Here is my implementation of Damerau Levenshtein Distance, which returns not only similarity coefficient, but also returns error locations in corrected word (this feature can be used in text editors). Also my implementation supports different weights of errors (substitution, deletion, insertion, transposition).

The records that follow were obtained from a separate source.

/-! ### setHdH -/
@[simp] theorem Block.setHdH_time (i : Nat) (h : HdH) : (b.setHdH i h).time = b.time := rfl
@[simp] theorem Block.setHdH_regs (i : Nat) (h : HdH) : (b.setHdH i h).regs = b.regs := rfl
@[simp] theorem Block.setHdH_free (i : Nat) (h : HdH) : (b.setHdH i h).free = b.free := rfl
@[simp] theorem Block.setHdH_groups (i : Nat) (h : HdH) : (b.setHdH i h).groups = b.groups := rfl
@[simp] theorem Block.setHdH_edits (i : Nat) (h : HdH) : (b.setHdH i h).edits = b.edits := rfl
@[simp] theorem Block.setHdH_ramping (i : Nat) (h : HdH) : (b.setHdH i h).ramping = b.ramping := rfl
@[simp] theorem Block.setHdH_testing (i : Nat) (h : HdH) : (b.setHdH i h).testing = b.testing := rfl
@[simp] theorem Block.setHdH_host (i : Nat) (h : HdH) : (b.setHdH i h).host = b.host := rfl
@[simp] theorem Block.setHdH_root (i : Nat) (h : HdH) : (b.setHdH i h).root = b.root := rfl
@[simp] theorem Block.setHdH_flt (i : Nat) (h : HdH) : (b.setHdH i h).flt = b.flt := rfl
@[simp] theorem Block.setHdH_recd (i : Nat) (h : HdH) : (b.setHdH i h).recd = b.recd := rfl
@[simp] theorem Block.setHdH_tally (i : Nat) (h : HdH) : (b.setHdH i h).tally = b.tally := rfl
@[simp] theorem Block.setHdH_otp (i : Nat) (h : HdH) : (b.setHdH i h).otp = b.otp := rfl
@[simp] theorem Block.setHdH_boot (i : Nat) (h : HdH) : (b.setHdH i h).boot = b.boot := rfl
@[simp] theorem Block.setHdH_wdn (i : Nat) (h : HdH) : (b.setHdH i h).wdn = b.wdn := rfl
@[simp] theorem Block.setHdH_sync (i : Nat) (h : HdH) : (b.setHdH i h).sync = b.sync := rfl
@[simp] theorem Block.setHdH_pbs (i : Nat) (h : HdH) : (b.setHdH i h).pbs = b.pbs := rfl
@[simp] theorem Block.setHdH_pbds (i : Nat) (h : HdH) : (b.setHdH i h).pbds = b.pbds := rfl
@[simp] theorem Block.setHdH_rxcs (i : Nat) (h : HdH) : (b.setHdH i h).rxcs = b.rxcs := rfl
@[simp] theorem Block.setHdH_txcs (i : Nat) (h : HdH) : (b.setHdH i h).txcs = b.txcs := rfl
@[simp] theorem Block.setHdH_sys (i : Nat) (h : HdH) : (b.setHdH i h).sys = b.sys := rfl
@[simp] theorem Block.setHdH_ccs (i : Nat) (h : HdH) : (b.setHdH i h).ccs = b.ccs := rfl
@[simp] theorem Block.setHdH_orxs (i : Nat) (h : HdH) : (b.setHdH i h).orxs = b.orxs := rfl
@[simp] theorem Block.setHdH_lanes (i : Nat) (h : HdH) : (b.setHdH i h).lanes = b.lanes := rfl
@[simp] theorem Block.setHdH_bank (i : Nat) (h : HdH) : (b.setHdH i h).bank = b.bank := rfl
@[simp] theorem Block.setHdH_loop (i : Nat) (h : HdH) : (b.setHdH i h).loop = b.loop := rfl
@[simp] theorem Block.setHdH_mcs (i : Nat) (h : HdH) : (b.setHdH i h).mcs = b.mcs := rfl
@[simp] theorem Block.setHdH_mcResets (i : Nat) (h : HdH) : (b.setHdH i h).mcResets = b.mcResets := rfl
@[simp] theorem Block.setHdH_engs (i : Nat) (h : HdH) : (b.setHdH i h).engs = b.engs := rfl
@[simp] theorem Block.setHdH_ctxs (i : Nat) (h : HdH) : (b.setHdH i h).ctxs = b.ctxs := rfl
@[simp] theorem Block.setHdH_rings (i : Nat) (h : HdH) : (b.setHdH i h).rings = b.rings := rfl
@[simp] theorem Block.setHdH_dsp (i : Nat) (h : HdH) : (b.setHdH i h).dsp = b.dsp := rfl
@[simp] theorem Block.setHdH_hostOut (i : Nat) (h : HdH) : (b.setHdH i h).hostOut = b.hostOut := rfl
@[simp] theorem Block.setHdH_mon (i : Nat) (h : HdH) : (b.setHdH i h).mon = b.mon := rfl
@[simp] theorem Block.setHdH_power (i : Nat) (h : HdH) : (b.setHdH i h).power = b.power := rfl
@[simp] theorem Block.setHdH_kiln (i : Nat) (h : HdH) : (b.setHdH i h).kiln = b.kiln := rfl
@[simp] theorem Block.setHdH_hbm (i : Nat) (h : HdH) : (b.setHdH i h).hbm = b.hbm := rfl
@[simp] theorem Block.setHdH_cel (i : Nat) (h : HdH) : (b.setHdH i h).cel = b.cel := rfl
@[simp] theorem Block.setHdH_fhs (i : Nat) (h : HdH) : (b.setHdH i h).fhs = b.fhs := rfl
@[simp] theorem Block.setHdH_fhBeat (i : Nat) (h : HdH) : (b.setHdH i h).fhBeat = b.fhBeat := rfl
@[simp] theorem Block.setHdH_hdOut (i : Nat) (h : HdH) : (b.setHdH i h).hdOut = b.hdOut := rfl
@[simp] theorem Block.setHdH_memOps (i : Nat) (h : HdH) : (b.setHdH i h).memOps = b.memOps := rfl
@[simp] theorem Block.setHdH_rdata (i : Nat) (h : HdH) : (b.setHdH i h).rdata = b.rdata := rfl
@[simp] theorem Block.setHdH_reg (i : Nat) (h : HdH) (uid o : Nat) : (b.setHdH i h).reg uid o = b.reg uid o := rfl
@[simp] theorem Block.setHdH_fld (i : Nat) (h : HdH) (uid : Nat) (fd : Fld) : (b.setHdH i h).fld uid fd = b.fld uid fd := rfl
@[simp] theorem Block.setHdH_flag (i : Nat) (h : HdH) (uid : Nat) (fd : Fld) : (b.setHdH i h).flag uid fd = b.flag uid fd := rfl

/-! ### setFhH -/
@[simp] theorem Block.setFhH_time (i : Nat) (h : FhH) : (b.setFhH i h).time = b.time := rfl
@[simp] theorem Block.setFhH_regs (i : Nat) (h : FhH) : (b.setFhH i h).regs = b.regs := rfl
@[simp] theorem Block.setFhH_free (i : Nat) (h : FhH) : (b.setFhH i h).free = b.free := rfl
@[simp] theorem Block.setFhH_groups (i : Nat) (h : FhH) : (b.setFhH i h).groups = b.groups := rfl
@[simp] theorem Block.setFhH_edits (i : Nat) (h : FhH) : (b.setFhH i h).edits = b.edits := rfl
@[simp] theorem Block.setFhH_ramping (i : Nat) (h : FhH) : (b.setFhH i h).ramping = b.ramping := rfl
@[simp] theorem Block.setFhH_testing (i : Nat) (h : FhH) : (b.setFhH i h).testing = b.testing := rfl
@[simp] theorem Block.setFhH_host (i : Nat) (h : FhH) : (b.setFhH i h).host = b.host := rfl
@[simp] theorem Block.setFhH_root (i : Nat) (h : FhH) : (b.setFhH i h).root = b.root := rfl
@[simp] theorem Block.setFhH_flt (i : Nat) (h : FhH) : (b.setFhH i h).flt = b.flt := rfl
@[simp] theorem Block.setFhH_recd (i : Nat) (h : FhH) : (b.setFhH i h).recd = b.recd := rfl
@[simp] theorem Block.setFhH_tally (i : Nat) (h : FhH) : (b.setFhH i h).tally = b.tally := rfl
@[simp] theorem Block.setFhH_otp (i : Nat) (h : FhH) : (b.setFhH i h).otp = b.otp := rfl
@[simp] theorem Block.setFhH_boot (i : Nat) (h : FhH) : (b.setFhH i h).boot = b.boot := rfl
@[simp] theorem Block.setFhH_wdn (i : Nat) (h : FhH) : (b.setFhH i h).wdn = b.wdn := rfl
@[simp] theorem Block.setFhH_sync (i : Nat) (h : FhH) : (b.setFhH i h).sync = b.sync := rfl
@[simp] theorem Block.setFhH_pbs (i : Nat) (h : FhH) : (b.setFhH i h).pbs = b.pbs := rfl
@[simp] theorem Block.setFhH_pbds (i : Nat) (h : FhH) : (b.setFhH i h).pbds = b.pbds := rfl
@[simp] theorem Block.setFhH_rxcs (i : Nat) (h : FhH) : (b.setFhH i h).rxcs = b.rxcs := rfl
@[simp] theorem Block.setFhH_txcs (i : Nat) (h : FhH) : (b.setFhH i h).txcs = b.txcs := rfl
@[simp] theorem Block.setFhH_sys (i : Nat) (h : FhH) : (b.setFhH i h).sys = b.sys := rfl
@[simp] theorem Block.setFhH_ccs (i : Nat) (h : FhH) : (b.setFhH i h).ccs = b.ccs := rfl
@[simp] theorem Block.setFhH_orxs (i : Nat) (h : FhH) : (b.setFhH i h).orxs = b.orxs := rfl
@[simp] theorem Block.setFhH_lanes (i : Nat) (h : FhH) : (b.setFhH i h).lanes = b.lanes := rfl
@[simp] theorem Block.setFhH_bank (i : Nat) (h : FhH) : (b.setFhH i h).bank = b.bank := rfl
@[simp] theorem Block.setFhH_loop (i : Nat) (h : FhH) : (b.setFhH i h).loop = b.loop := rfl
@[simp] theorem Block.setFhH_mcs (i : Nat) (h : FhH) : (b.setFhH i h).mcs = b.mcs := rfl
@[simp] theorem Block.setFhH_mcResets (i : Nat) (h : FhH) : (b.setFhH i h).mcResets = b.mcResets := rfl
@[simp] theorem Block.setFhH_engs (i : Nat) (h : FhH) : (b.setFhH i h).engs = b.engs := rfl
@[simp] theorem Block.setFhH_ctxs (i : Nat) (h : FhH) : (b.setFhH i h).ctxs = b.ctxs := rfl
@[simp] theorem Block.setFhH_rings (i : Nat) (h : FhH) : (b.setFhH i h).rings = b.rings := rfl
@[simp] theorem Block.setFhH_dsp (i : Nat) (h : FhH) : (b.setFhH i h).dsp = b.dsp := rfl
@[simp] theorem Block.setFhH_hostOut (i : Nat) (h : FhH) : (b.setFhH i h).hostOut = b.hostOut := rfl
@[simp] theorem Block.setFhH_mon (i : Nat) (h : FhH) : (b.setFhH i h).mon = b.mon := rfl
@[simp] theorem Block.setFhH_power (i : Nat) (h : FhH) : (b.setFhH i h).power = b.power := rfl
@[simp] theorem Block.setFhH_kiln (i : Nat) (h : FhH) : (b.setFhH i h).kiln = b.kiln := rfl
@[simp] theorem Block.setFhH_hbm (i : Nat) (h : FhH) : (b.setFhH i h).hbm = b.hbm := rfl
@[simp] theorem Block.setFhH_cel (i : Nat) (h : FhH) : (b.setFhH i h).cel = b.cel := rfl
@[simp] theorem Block.setFhH_fhBeat (i : Nat) (h : FhH) : (b.setFhH i h).fhBeat = b.fhBeat := rfl
@[simp] theorem Block.setFhH_hds (i : Nat) (h : FhH) : (b.setFhH i h).hds = b.hds := rfl
@[simp] theorem Block.setFhH_hdOut (i : Nat) (h : FhH) : (b.setFhH i h).hdOut = b.hdOut := rfl
@[simp] theorem Block.setFhH_memOps (i : Nat) (h : FhH) : (b.setFhH i h).memOps = b.memOps := rfl
@[simp] theorem Block.setFhH_rdata (i : Nat) (h : FhH) : (b.setFhH i h).rdata = b.rdata := rfl
@[simp] theorem Block.setFhH_reg (i : Nat) (h : FhH) (uid o : Nat) : (b.setFhH i h).reg uid o = b.reg uid o := rfl
@[simp] theorem Block.setFhH_fld (i : Nat) (h : FhH) (uid : Nat) (fd : Fld) : (b.setFhH i h).fld uid fd = b.fld uid fd := rfl
@[simp] theorem Block.setFhH_flag (i : Nat) (h : FhH) (uid : Nat) (fd : Fld) : (b.setFhH i h).flag uid fd = b.flag uid fd := rfl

public static List<Mistake> OptimalStringAlignmentDistance(
string word, string correctedWord,
bool transposition = true,
int substitutionCost = 1,
int insertionCost = 1,
int deletionCost = 1,
int transpositionCost = 1)
{
int w_length = word.Length;
int cw_length = correctedWord.Length;
var d = new KeyValuePair<int, CharMistakeType>[w_length + 1, cw_length + 1];
var result = new List<Mistake>(Math.Max(w_length, cw_length));
if (w_length == 0)
{
for (int i = 0; i < cw_length; i++)
result.Add(new Mistake(i, CharMistakeType.Insertion));
return result;
}
for (int i = 0; i <= w_length; i++)
d[i, 0] = new KeyValuePair<int, CharMistakeType>(i, CharMistakeType.None);
for (int j = 0; j <= cw_length; j++)
d[0, j] = new KeyValuePair<int, CharMistakeType>(j, CharMistakeType.None);
for (int i = 1; i <= w_length; i++)
{
for (int j = 1; j <= cw_length; j++)
{
bool equal = correctedWord[j - 1] == word[i - 1];
int delCost = d[i - 1, j].Key + deletionCost;
int insCost = d[i, j - 1].Key + insertionCost;
int subCost = d[i - 1, j - 1].Key;
if (!equal)
subCost += substitutionCost;
int transCost = int.MaxValue;
if (transposition && i > 1 && j > 1 && word[i - 1] == correctedWord[j - 2] && word[i - 2] == correctedWord[j - 1])
{
transCost = d[i - 2, j - 2].Key;
if (!equal)
transCost += transpositionCost;
}
int min = delCost;
CharMistakeType mistakeType = CharMistakeType.Deletion;
if (insCost < min)
{
min = insCost;
mistakeType = CharMistakeType.Insertion;
}
if (subCost < min)
{
min = subCost;
mistakeType = equal ? CharMistakeType.None : CharMistakeType.Substitution;
}
if (transCost < min)
{
min = transCost;
mistakeType = CharMistakeType.Transposition;
}
d[i, j] = new KeyValuePair<int, CharMistakeType>(min, mistakeType);
}
}
int w_ind = w_length;
int cw_ind = cw_length;
while (w_ind >= 0 && cw_ind >= 0)
{
switch (d[w_ind, cw_ind].Value)
{
case CharMistakeType.None:
w_ind--;
cw_ind--;
break;
case CharMistakeType.Substitution:
result.Add(new Mistake(cw_ind - 1, CharMistakeType.Substitution));
w_ind--;
cw_ind--;
break;
case CharMistakeType.Deletion:
result.Add(new Mistake(cw_ind, CharMistakeType.Deletion));
w_ind--;
break;
case CharMistakeType.Insertion:
result.Add(new Mistake(cw_ind - 1, CharMistakeType.Insertion));
cw_ind--;
break;
case CharMistakeType.Transposition:
result.Add(new Mistake(cw_ind - 2, CharMistakeType.Transposition));
w_ind -= 2;
cw_ind -= 2;
break;
}
}
if (d[w_length, cw_length].Key > result.Count)
{
int delMistakesCount = d[w_length, cw_length].Key - result.Count;
for (int i = 0; i < delMistakesCount; i++)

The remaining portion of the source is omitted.